Why are the first three years so crucial for learning?

Research by neuroscientists Shonkoff and Philipps[1] demonstrates that high quality social and cultural experiences are more critical in the early years for the development of healthy brains and well-rounded personalities than at any other time during the rest of childhood and adulthood. These critical experiences include imaginative, creative and cultural opportunities which can help children to build contexts, make meaning and deepen their understanding.

Earlyarts feels strongly about trying to get this right, as far as we know how to, because this web of synaptic connections holds the key to our personalities – it is what makes us uniquely who we are, mentally, physically, spiritually and emotionally, in the same way that DNA makes us uniquely who we are genetically. In short, a healthy and creative environment in the first three years of life, coupled with strong attachment to their significant carers, leads to the development of well-rounded human beings. We don’t know many people who would argue against that!

Where do the arts and creativity fit in?

Given the impact on brain development that early experiences have, it is not surprising that several studies have uncovered significant long-term impacts of creative environments. They highlight how creative activities that encourage positive relationships can support the rapid blooming of synapses, leading to the formation of well-rounded personalities, good attachment, self-esteem and better mental health.[2]

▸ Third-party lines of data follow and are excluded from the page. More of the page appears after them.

theorem rem (d a b : BitVec 5) (u : Bool) : Statement (.rem d a b u) :=
  of_ctrl rfl fun _ => by
    rw [(int_row d a b u 5 (by decide)).1]
    unfold decodeInt
    rw [if_neg (int_row d a b u 5 (by decide)).2]
    simp only [cr_b, cr_a, cr_d, cr_f0, cr_f7, cr_b4, cr_b5, cr_b6, (fInt_fields u 5).1, (fInt_fields u 5).2.1, (fInt_fields u 5).2.2.1, (fInt_fields u 5).2.2.2.1, (fInt_fields u 5).2.2.2.2]
    rfl

theorem and (d a b : BitVec 5) : Statement (.and d a b) :=
  of_ctrl rfl fun _ => by
    rw [(int_row d a b false 6 (by decide)).1]
    unfold decodeInt
    rw [if_neg (int_row d a b false 6 (by decide)).2]
    simp only [cr_b, cr_a, cr_d, cr_f0, cr_f7, cr_b4, cr_b5, cr_b6, (fInt_fields false 6).1, (fInt_fields false 6).2.1, (fInt_fields false 6).2.2.1, (fInt_fields false 6).2.2.2.1, (fInt_fields false 6).2.2.2.2]
    rfl

theorem or (d a b : BitVec 5) : Statement (.or d a b) :=
  of_ctrl rfl fun _ => by
    rw [(int_row d a b false 7 (by decide)).1]
    unfold decodeInt
    rw [if_neg (int_row d a b false 7 (by decide)).2]
    simp only [cr_b, cr_a, cr_d, cr_f0, cr_f7, cr_b4, cr_b5, cr_b6, (fInt_fields false 7).1, (fInt_fields false 7).2.1, (fInt_fields false 7).2.2.1, (fInt_fields false 7).2.2.2.1, (fInt_fields false 7).2.2.2.2]
    rfl

theorem xor (d a b : BitVec 5) : Statement (.xor d a b) :=
  of_ctrl rfl fun _ => by
    rw [(int_row d a b false 8 (by decide)).1]
    unfold decodeInt
    rw [if_neg (int_row d a b false 8 (by decide)).2]
    simp only [cr_b, cr_a, cr_d, cr_f0, cr_f7, cr_b4, cr_b5, cr_b6, (fInt_fields false 8).1, (fInt_fields false 8).2.1, (fInt_fields false 8).2.2.1, (fInt_fields false 8).2.2.2.1, (fInt_fields false 8).2.2.2.2]
    rfl

theorem shl (d a b : BitVec 5) : Statement (.shl d a b) :=
  of_ctrl rfl fun _ => by
    rw [(int_row d a b false 9 (by decide)).1]
    unfold decodeInt
    rw [if_neg (int_row d a b false 9 (by decide)).2]
    simp only [cr_b, cr_a, cr_d, cr_f0, cr_f7, cr_b4, cr_b5, cr_b6, (fInt_fields false 9).1, (fInt_fields false 9).2.1, (fInt_fields false 9).2.2.1, (fInt_fields false 9).2.2.2.1, (fInt_fields false 9).2.2.2.2]
    rfl

theorem shr (d a b : BitVec 5) : Statement (.shr d a b) :=
  of_ctrl rfl fun _ => by
    rw [(int_row d a b false 10 (by decide)).1]
    unfold decodeInt
    rw [if_neg (int_row d a b false 10 (by decide)).2]
    simp only [cr_b, cr_a, cr_d, cr_f0, cr_f7, cr_b4, cr_b5, cr_b6, (fInt_fields false 10).1, (fInt_fields false 10).2.1, (fInt_fields false 10).2.2.1, (fInt_fields false 10).2.2.2.1, (fInt_fields false 10).2.2.2.2]
    rfl

theorem sra (d a b : BitVec 5) : Statement (.sra d a b) :=
  of_ctrl rfl fun _ => by
    rw [(int_row d a b false 11 (by decide)).1]
    unfold decodeInt
    rw [if_neg (int_row d a b false 11 (by decide)).2]
    simp only [cr_b, cr_a, cr_d, cr_f0, cr_f7, cr_b4, cr_b5, cr_b6, (fInt_fields false 11).1, (fInt_fields false 11).2.1, (fInt_fields false 11).2.2.1, (fInt_fields false 11).2.2.2.1, (fInt_fields false 11).2.2.2.2]
    rfl

theorem slt (d a b : BitVec 5) (u : Bool) : Statement (.slt d a b u) :=
  of_ctrl rfl fun _ => by
    rw [(int_row d a b u 12 (by decide)).1]
    unfold decodeInt
    rw [if_neg (int_row d a b u 12 (by decide)).2]
    simp only [cr_b, cr_a, cr_d, cr_f0, cr_f7, cr_b4, cr_b5, cr_b6, (fInt_fields u 12).1, (fInt_fields u 12).2.1, (fInt_fields u 12).2.2.1, (fInt_fields u 12).2.2.2.1, (fInt_fields u 12).2.2.2.2]
    rfl

theorem min (d a b : BitVec 5) (u : Bool) : Statement (.min d a b u) :=
  of_ctrl rfl fun _ => by
    rw [(int_row d a b u 13 (by decide)).1]
    unfold decodeInt
    rw [if_neg (int_row d a b u 13 (by decide)).2]
    simp only [cr_b, cr_a, cr_d, cr_f0, cr_f7, cr_b4, cr_b5, cr_b6, (fInt_fields u 13).1, (fInt_fields u 13).2.1, (fInt_fields u 13).2.2.1, (fInt_fields u 13).2.2.2.1, (fInt_fields u 13).2.2.2.2]
    rfl

theorem max (d a b : BitVec 5) (u : Bool) : Statement (.max d a b u) :=
  of_ctrl rfl fun _ => by
    rw [(int_row d a b u 14 (by decide)).1]
    unfold decodeInt
    rw [if_neg (int_row d a b u 14 (by decide)).2]
    simp only [cr_b, cr_a, cr_d, cr_f0, cr_f7, cr_b4, cr_b5, cr_b6, (fInt_fields u 14).1, (fInt_fields u 14).2.1, (fInt_fields u 14).2.2.1, (fInt_fields u 14).2.2.2.1, (fInt_fields u 14).2.2.2.2]
    rfl

theorem shiftImm {d a : BitVec 5} {k : BitVec 6} {op : BitVec 4} (hop : op ≠ 0) :
    decodeCtrl ((0 : BitVec 6) ++ d ++ a ++ fld k 0 5 ++ fShift k op) =
      decodeInt ((0 : BitVec 6) ++ d ++ a ++ fld k 0 5 ++ fShift k op) ∧
    (0 : BitVec 6) ++ d ++ a ++ fld k 0 5 ++ fShift k op ≠ (0 : BitVec 32) := by
  refine ⟨major_00 _ (cr_op ..), ne_zero_of_fld (cr_f0 ..) ?_⟩
  rw [(fShift_fields k op).1]
  exact hop

theorem shlImm (d a : BitVec 5) (k : BitVec 6) : Statement (.shlImm d a k) :=
  of_ctrl (w := (0 : BitVec 6) ++ d ++ a ++ fld k 0 5 ++ fShift k 9) rfl fun _ => by
    rw [(shiftImm (by decide)).1]
    unfold decodeInt
    rw [if_neg (shiftImm (by decide)).2]
    simp only [cr_b, cr_a, cr_d, cr_f0, cr_f7, cr_f6, cr_b4, cr_b5, (fShift_fields k 9).1, (fShift_fields k 9).2.1, (fShift_fields k 9).2.2.1, (fShift_fields k 9).2.2.2.1, (fShift_fields k 9).2.2.2.2, shift_amount]
    rfl

theorem shrImm (d a : BitVec 5) (k : BitVec 6) : Statement (.shrImm d a k) :=
  of_ctrl (w := (0 : BitVec 6) ++ d ++ a ++ fld k 0 5 ++ fShift k 10) rfl fun _ => by
    rw [(shiftImm (by decide)).1]
    unfold decodeInt
    rw [if_neg (shiftImm (by decide)).2]
    simp only [cr_b, cr_a, cr_d, cr_f0, cr_f7, cr_f6, cr_b4, cr_b5, (fShift_fields k 10).1, (fShift_fields k 10).2.1, (fShift_fields k 10).2.2.1, (fShift_fields k 10).2.2.2.1, (fShift_fields k 10).2.2.2.2, shift_amount]
    rfl

theorem sraImm (d a : BitVec 5) (k : BitVec 6) : Statement (.sraImm d a k) :=
  of_ctrl (w := (0 : BitVec 6) ++ d ++ a ++ fld k 0 5 ++ fShift k 11) rfl fun _ => by
    rw [(shiftImm (by decide)).1]
    unfold decodeInt
    rw [if_neg (shiftImm (by decide)).2]
    simp only [cr_b, cr_a, cr_d, cr_f0, cr_f7, cr_f6, cr_b4, cr_b5, (fShift_fields k 11).1, (fShift_fields k 11).2.1, (fShift_fields k 11).2.2.1, (fShift_fields k 11).2.2.2.1, (fShift_fields k 11).2.2.2.2, shift_amount]
    rfl

theorem addi (d a : BitVec 5) (i : BitVec 16) : Statement (.addi d a i) :=
  of_ctrl rfl fun _ => by
    rw [major_01 _ (ci_op ..), ci_d, ci_a, ci_i]

theorem andi (d a : BitVec 5) (i : BitVec 16) : Statement (.andi d a i) :=
  of_ctrl rfl fun _ => by
    rw [major_02 _ (ci_op ..), ci_d, ci_a, ci_i]

theorem ori (d a : BitVec 5) (i : BitVec 16) : Statement (.ori d a i) :=
  of_ctrl rfl fun _ => by
    rw [major_03 _ (ci_op ..), ci_d, ci_a, ci_i]

theorem xori (d a : BitVec 5) (i : BitVec 16) : Statement (.xori d a i) :=
  of_ctrl rfl fun _ => by
    rw [major_04 _ (ci_op ..), ci_d, ci_a, ci_i]

theorem sltImm (d a : BitVec 5) (i : BitVec 16) : Statement (.sltImm d a i) :=
  of_ctrl rfl fun _ => by
    rw [major_05 _ (ci_op ..), ci_d, ci_a, ci_i]

theorem jalr (d a : BitVec 5) (i : BitVec 16) : Statement (.jalr d a i) :=
  of_ctrl rfl fun _ => by
    rw [major_11 _ (ci_op ..), ci_d, ci_a, ci_i]

theorem beq (d a : BitVec 5) (i : BitVec 16) : Statement (.beq d a i) :=
  of_ctrl rfl fun _ => by
    rw [major_12 _ (ci_op ..), ci_d, ci_a, ci_i]

theorem bne (d a : BitVec 5) (i : BitVec 16) : Statement (.bne d a i) :=
  of_ctrl rfl fun _ => by
    rw [major_13 _ (ci_op ..), ci_d, ci_a, ci_i]

theorem blt (d a : BitVec 5) (i : BitVec 16) : Statement (.blt d a i) :=
  of_ctrl rfl fun _ => by
    rw [major_14 _ (ci_op ..), ci_d, ci_a, ci_i]

theorem bge (d a : BitVec 5) (i : BitVec 16) : Statement (.bge d a i) :=
  of_ctrl rfl fun _ => by
    rw [major_15 _ (ci_op ..), ci_d, ci_a, ci_i]

theorem bltN (d a : BitVec 5) (i : BitVec 16) : Statement (.bltN d a i) :=
  of_ctrl rfl fun _ => by
    rw [major_16 _ (ci_op ..), ci_d, ci_a, ci_i]

theorem bgeN (d a : BitVec 5) (i : BitVec 16) : Statement (.bgeN d a i) :=
  of_ctrl rfl fun _ => by
    rw [major_17 _ (ci_op ..), ci_d, ci_a, ci_i]

theorem rotb (d a : BitVec 5) (i : BitVec 16) : Statement (.rotb d a i) :=
  of_ctrl rfl fun _ => by
    rw [major_28 _ (ci_op ..), ci_d, ci_a, ci_i]

theorem lui (d : BitVec 5) (i : BitVec 16) : Statement (.lui d i) :=
  of_ctrl rfl fun _ => by
    rw [major_06 _ (ci_op ..), ci_d, ci_a, ci_i]
    rfl

theorem auipc (d : BitVec 5) (i : BitVec 16) : Statement (.auipc d i) :=
  of_ctrl rfl fun _ => by
    rw [major_07 _ (ci_op ..), ci_d, ci_a, ci_i]
    rfl

theorem jwait (a : BitVec 5) (i : BitVec 16) : Statement (.jwait a i) :=
  of_ctrl rfl fun _ => by
    rw [major_32 _ (ci_op ..), ci_d, ci_a, ci_i]
    rfl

Research shows how some musical approaches can activate the same areas of the brain that are also activated during mathematical processing. It appears that early musical training begins to build the same neural networks that are later used for numerical tasks.[3] In fact, a large body of evidence suggests that music-making in early childhood can develop the perception of different phonemes and the auditory cortex and hence aid the development of language learning as well as musical behaviour.[4]

 
 

Because of this, several music education methods, including Suzuki, Kodaly, Orff and Dalcroze are designed to give children stage (not age)-based, structured musical activities from very young ages. The In Harmony programme (based on Venezuela’s El Systema programme) illustrated how a large scale approach to music-making in the foundation years can lead to enhanced academic achievement and engagement in learning, especially for children with special educational needs or those for whom music opportunities would not otherwise have been available.

Similarly, drama and role play can stimulate the same synapses that focus on spoken language; painting can stimulate the visual processing system that recalls memory or creates fantasy; movement, drawing and clay modelling link to the development of gross and fine motor skills. However, we need to bear in mind that the connections between different experiences and different parts of the brain are incredibly complex, far beyond the evidence we have collated here. What we do know about brain development is minute compared to what we don’t yet know.

What happens to children if we get it ‘wrong’?

Getting it ‘wrong’ is a highly sensitive term, loaded with social and emotional judgements about what constitutes good or bad parenting, so we will try to offer some responsible thoughts to this phrase. Based on the fMRI images we can access of young babies’ brains, it is is a widely held belief that neglect and other adverse experiences (e.g. lack of experiences) in the early years can have a profound effect on how children are emotionally ‘wired’. This can deeply influence their emotional responses to events and their ability to form attachments or to empathise with other people.[5]

It could be surmised from this research that, if children are denied high quality, creative experiences, for whatever reason (entitlement, economics, cultural, societal), the synapses that are predisposed to imagination, auditory, linguistic, physical or creative thinking skills will be pruned, making it difficult to reconnect those synapses further down the line.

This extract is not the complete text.